In late November 2011, Greek Prime Minister George Papandreous infuriated IMF negotiators by proposing that austerity measure be put to a popular referendum, thus giving Greek citizen's a voice in their fate. Papandrous was quickly shown the door. Greece, the cradle of democracy, was denied a vote, and the new government agreed to a series of desperate measures to comply with the IMF's bailout demands; among them, a 22 percent cut in the minimum wage, wage reductions, and cuts to pensions.

Within a year, those desperate measures turned Greece into a country where unemployment reached Depression-era levels, and the unemployment rate for Greek youth stood at 55 percent. Greece's health care system was brought to its knees by a 25 percent cut in health care funding. Greek doctors reported more sick children, as HIV/AIDS and malaria made a comeback. In some cities, more than 60% of the population was unemployed, parents found themselves too poor to care for their children. Greeks faced a crime wave in their streets, as the economic crisis left many out of work, reduced available social services, and cut the number of police officers.

For all the misery it cause, austerity didn't reduce Greece's deficit. The latest round of bone-deep cuts, indicates that austerity still hasn't made a dent in Greece's deficit. Yet the Greek government has prescribed more pain, because that's precisely what it was put in place to do by the financial elites who've called the shots since exercising veto power against Greek democracy.

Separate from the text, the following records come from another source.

/-- The ends and pauses of spindles and lanes: a spindle without live lanes ends and closes its cursors; one whose live lanes all wait leaves
its slot, and returns to one when a lane can go on; a satisfied monitor, an elapsed sleep and an elapsed back-off let their lane go on; before its time
an expiry leaves the state as it is, as log entry 4 says (05 R123, R126; 07 R170, R171; 10 R230; 11 R260). -/
def Obligations.SpindleEvents : Prop :=
  ∀ (s : State) (i : Nat), i < s.spindles.length → (s.spindle i).lanes.length = 32 →
    ((s.spindle i).st = .resident → (s.spindle i).inHandler = false → (∀ l < 32, (s.lane i l).st = .exited) → (s.spindle i).flagsClear = true →
      (s.teamOf i).st.holds = true → (∃ t, exec (.spindleEnd i) s = .next t) ∧
      ∀ s1, (s.teamOf i).rollb = false → writeImage (closeCursors s i) i = .ok s1 () →
        ∃ u, exec (.spindleEnd i) s = .next (evalBarriers u (s.spindle i).team) ∧ (u.spindle i).st = .ended ∧ ∀ c ∈ u.cursors, c.sp ≠ i) ∧
    (s.active i = true → (s.spindle i).inHandler = false → (∃ l < 32, (s.lane i l).st ≠ .exited) →
      (∀ l < 32, (s.lane i l).st = .exited ∨ (s.lane i l).st = .waiting) → (s.spindle i).flagsClear = true → (∀ l < 32, (s.lane i l).pendingTrap = false) →
      (∃ t, exec (.spindleDormant i) s = .next t) ∧
      ∀ s1, writeImage s i = .ok s1 () → exec (.spindleDormant i) s = .next (s1.modSp i (fun y => { y with st := .dormant }))) ∧
    (∀ q k, freePlace s (s.spindle i).core = some (q, k) → (s.spindle i).st = .dormant → wakes (s.spindle i) = true → (s.teamOf i).st = .running →
      (∃ t, exec (.dormantReturn i) s = .next t) ∧
      ∀ s1 u v, readImage s i = .ok s1 (u, v) → (∀ x ∈ u, x.2 = 0#4) →
        ∃ w, exec (.dormantReturn i) s = .next (rcvEvalAll w i) ∧ (w.spindle i).st = .resident ∧ (w.spindle i).quad = q ∧ (w.spindle i).slot = k ∧
          ∀ l < 32, ∀ x, (s.lane i l).rel = some x → (w.lane i l).st = .eligible ∧ (w.lane i l).pc = x.pc) ∧
    (∀ l m v, l < 32 → (s.spindle i).st = .resident → (s.spindle i).inHandler = false → (s.spindle i).trapped = none → (s.teamOf i).st.holds = true →
      (s.lane i l).st = .waiting → (s.lane i l).monitor = some m → (s.lane i l).rel = none →
      (m.acq = false ∨ m.scope = 0#3 ∨ (s.partOf i).bindtab &&& ~~~0xFFF#64 = 0#64) → s.mem.hostHeld = [] → s.links.down = [] →
      locked s m.ea (lnOf m.va) = false →
      l1Find s.mem (s.spindle i).core m.ea (lnOf m.va) = none →
      (∃ h, homeFind s.mem m.ea (lnOf m.va) = some h ∧ byteMask (offOf m.va) (if m.w64 then 8 else 4) &&& ~~~h.line.valid = 0#128 ∧ h.owner = none ∧
        h.undo = [] ∧ marksHit h.line (byteMask (offOf m.va) (if m.w64 then 8 else 4)) = 0#4 ∧
        v = BitVec.ofNat 64 (lineBytesGet h.line.data (offOf m.va) (if m.w64 then 8 else 4))) →
      (if m.w64 then compares m.cmp v m.operand else compares m.cmp (v.setWidth 32 : Word) (m.operand.setWidth 32)) = true →
      ∃ t, exec (.monitorRelease i l) s = .next t ∧
        t.lane i l = { s.lane i l with st := .eligible, pc := (s.lane i l).pc + 8#64, monitor := none, stamp := s.clock.cycle } ∧
        ∀ r, (t.spindle i).getV r l = (if m.w64 then (if r = m.dest then some (v.extractLsb' 0 32) else if r = m.dest + 1 then some (v.extractLsb' 32 32) else none)
          else (if r = m.dest then some (v.setWidth 32) else none)).getD ((s.spindle i).getV r l)) ∧
    (∀ die slice, s.clock.ns % 2048 = 0 → (Config.monitorCount ≤ monitorsUsed s (watchers s die slice) ∨ (watchers s die slice).any (watchesHost s) = true) →
      ∃ t, exec (.monitorRecheck die slice) s = .next t) ∧
    (∀ l til, l < 32 → s.active i = true → til ≤ s.clock.cycle →
      ((s.lane i l).st = .sleeping til → exec (.sleepExpiry i l) s = .next (s.modLane i l (fun y => { y with st := .eligible, stamp := s.clock.cycle }))) ∧
      ((s.lane i l).st = .backoff til → exec (.backoffExpiry i l) s = .next (s.modLane i l (fun y => { y with st := .eligible, stamp := s.clock.cycle })))) ∧
    (∀ l til, s.clock.cycle < til →
      ((s.lane i l).st = .sleeping til → exec (.sleepExpiry i l) s = .next s) ∧
      ((s.lane i l).st = .backoff til → exec (.backoffExpiry i l) s = .next s))

/-- Commits, tokens and spawn bins: a spindle whose transactional lanes are all held at `TXE` commits: a lane whose sets meet a lower lane's aborts
with LANE, one whose read bytes, or the version of whose line, have changed with VALIDATE, and one that passes puts its bytes at the homes; a thread whose number is NEXT takes the
domain's token; a bin becomes ready at its timer, and a ready bin becomes a spindle whose lanes hold the threads' arguments (11 R253, R254,
R259; 14 R328-R340). -/
def Obligations.ThreadEvents : Prop :=
  ∀ (s : State),
    (∀ i m, i < s.spindles.length → (s.spindle i).lanes.length = 32 → m = commitLanes (s.spindle i) → m ≠ 0#32 → s.active i = true → (s.spindle i).inHandler = false →
      waitingCommit s i = none → (∃ t, exec (.txCommit i) s = .next t) ∧
      (s.mem.commits = [] → (∀ l < 32, m.getLsbD l = true → (s.lane i l).txReads = [] ∧ (s.lane i l).txWrites = []) →
        ∃ u ls, exec (.txCommit i) s = .next (rcvEvalAll u i) ∧ u = s.modSp i (fun sp => { sp with lanes := ls }) ∧
          ∀ l < 32, u.lane i l = if m.getLsbD l then committedLane s (s.lane i l) else s.lane i l) ∧
      ((lockLines s i m [] (commitWinners (s.spindle i) (lanesOf m)).2).stop = none →
        ∃ u, exec (.txCommit i) s = .next (rcvEvalAll u i) ∧ ∀ l < 32, m.getLsbD l = true →
          (∃ k < l, m.getLsbD k = true ∧ txConflict (s.lane i k) (s.lane i l) = true) → ∀ x, (s.lane i l).txn = some x →
            u.lane i l = retriedLane s i 1#3 x (s.lane i l)) ∧
      (∀ l x y h, l < 32 → m = laneBit l → s.mem.commits = [] → (s.lane i l).txn = some x → CommitHome s i y.ea y.ln h →
        (x.ts = false → x.reads = [y] → x.writes = [] → marksHit h.line y.mask = 0#4 →
          ∃ u, exec (.txCommit i) s = .next (rcvEvalAll u i) ∧
            ((∀ k < 128, y.mask.getLsbD k = true → h.line.data.extractLsb' (8 * k) 8 = y.data.extractLsb' (8 * k) 8) → u.lane i l = committedLane s (s.lane i l)) ∧
            (∀ k < 128, y.mask.getLsbD k = true → h.line.data.extractLsb' (8 * k) 8 ≠ y.data.extractLsb' (8 * k) 8 → u.lane i l = retriedLane s i 2#3 x (s.lane i l))) ∧
        (x.ts = true → x.reads = [y] → x.writes = [] → ∃ u, exec (.txCommit i) s = .next (rcvEvalAll u i) ∧
          u.lane i l = if h.version ≤ x.start then committedLane s (s.lane i l) else retriedLane s i 2#3 x (s.lane i l)) ∧
        (∀ e, x.ts = false → x.reads = [] → x.writes = [y] → (s.teamOf i).rollb = false →
          rightsFind s.mem (s.spindle i).core y.ea (pageOfLn y.ln) = some e → leafW e.leaf = true → sealedPage s.mem y.ea (pageOfLn y.ln) = false →
          ∃ u g, exec (.txCommit i) s = .next (rcvEvalAll u i) ∧ u.lane i l = committedLane s (s.lane i l) ∧ homeFind u.mem y.ea y.ln = some g ∧
            ∀ k < 128, g.line.data.extractLsb' (8 * k) 8 = if y.mask.getLsbD k then y.data.extractLsb' (8 * k) 8 else h.line.data.extractLsb' (8 * k) 8))) ∧
    (∀ k s1 hit, s.tokens.find? (fun y => y.ea == k.ea && y.va.toNat == k.va.toNat && y.seq.toNat == k.seq.toNat && tokenReady s y) = some k →
      (∀ c ∈ s.mem.commits, c.sp ≠ k.sp) → domainNext s k.sp k.va = .ok s1 (k.seq, hit) →
      (∃ t, exec (.commitTokenMessage k.ea k.va.toNat k.seq.toNat) s = .next t) ∧
      ((s.lane k.sp k.lane).st = .held .serial → exec (.commitTokenMessage k.ea k.va.toNat k.seq.toNat) s = .next
        (rcvEvalAll ({ s1 with tokens := s1.tokens.map (fun x => if x == k then { k with granted := true } else x) }.modLane k.sp k.lane (fun y =>
          { y with st := .eligible, stamp := s1.clock.cycle })) k.sp))) ∧
    (∀ ea va k0 s1 next hit,
      s.tokens.find? (fun k => k.ea == ea && k.va.toNat == va && (servedDomains s).contains (k.ea, k.va) && decide (k.since + 16384 ≤ s.clock.ns)) = some k0 →
      domainNext s k0.sp k0.va = .ok s1 (next, hit) →
      let due (k : TokenReq) : Prop := k.ea = ea ∧ k.va.toNat = va ∧ (k.ea, k.va) ∈ servedDomains s ∧ k.seq = next ∧ k.since + 16384 ≤ s.clock.ns
      (∃ k ∈ s.tokens, due k) → ∃ t, exec (.tokenRegeneration ea va) s = .next t ∧
        ∀ (n : Nat) (k : TokenReq), s.tokens[n]? = some k → (due k → t.tokens[n]? = some { k with since := s.clock.ns }) ∧ (¬ due k → t.tokens[n]? = some k)) ∧
    (∀ core n b, s.bins.find? (fun y => y.core == core && y.num == n && !y.saved) = some b → b.ready = none → b.threads ≠ [] → (s.team b.team).st = .running →
      b.start + (max 64 ((s.team b.team).spawntimer.toNat % 65536) - b.elapsed) ≤ s.clock.cycle →
      exec (.spawnBinTimer core n) s = .next { s with bins := s.bins.map (fun y => if y == b
        then { b with ready := some (b.start + (max 64 ((s.team b.team).spawntimer.toNat % 65536) - b.elapsed)) } else y) }) ∧
    (∀ core n b q k idx, s.bins.find? (fun y => y.core == core && y.num == n && !y.saved) = some b → (∀ sp ∈ s.spindles, sp.st = .ended → sp.uchunk = 0) →
      freePlace s core = some (q, k) → freeIndex s b.team = some idx → ArenaRoom s b.team (1 + (s.launchOf b.team).info.vcount / 16) → binTurn s b = true →
      (∃ t, exec (.binLaunch core n) s = .next t) ∧
      (b.ordered = false → ∃ t, exec (.binLaunch core n) s = .next t ∧ t.spindles.length = s.spindles.length + 1 ∧
        (t.spindle s.spindles.length).team = b.team ∧ (t.spindle s.spindles.length).idx = idx ∧ (t.spindle s.spindles.length).core = core ∧
        (t.spindle s.spindles.length).st = .resident ∧
        ∀ l < 32, ((t.lane s.spindles.length l).st = if l < b.threads.length then .eligible else .exited) ∧
          ∀ x, b.threads[l]? = some x → (t.lane s.spindles.length l).pc = b.entry ∧
            ∀ j w, x.args[j]? = some w → (t.spindle s.spindles.length).getV j l = w))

It doesn't come as a surprise, then, that an estimated 5,000 to 13,000 Greeks gathered to protest the ERT shutdown, and thousands more joined in a general strike that reportedly threatens to bring down the conservative, austerity-backing government.

http://youtu.be/SvfyJDJYtpU

As Mariam Tabatadze wrote, we've been here before.

Despite overwhelming evidence, politicians and economists alike are still convinced that austerity works. Historical examples like the austerity policies put in place before Roosevelt’s famous New Deal leave little doubt that “expansionary contraction” is not beneficial during economic downturns. Even so-called austerity success stories with supposed applicability to the eurozone have been called into question: Australia and Denmark, regarded as model austerity countries, fell into crises after two years of implementing austerity policies. The only real success stories of reductions in debt have not been during downturns, but during periods of economic growth. The United States, for example, succeeded in reducing the deficit significantly under Bill Clinton, and Sweden reduced its fiscal deficit from 1994-1998 during a period of rapid GDP growth.

The bottom line is simple: none of what is going on in Europe after adopting austerity policies should be a surprise. It is just inexplicable that we have to keep reinventing the wheel and rediscovering the adverse effects of austerity in a struggle to recover from a crisis. Why can’t we tell austerity (in the words of Kelis), “might trick me once, I won’t let you trick me twice”?

Greece has seen such protests against austerity before, as has the rest of Europe, and governments have responded with indifference — and more austerity.

Will this time be different? Or will Greece continue its slow fade to black under austerity.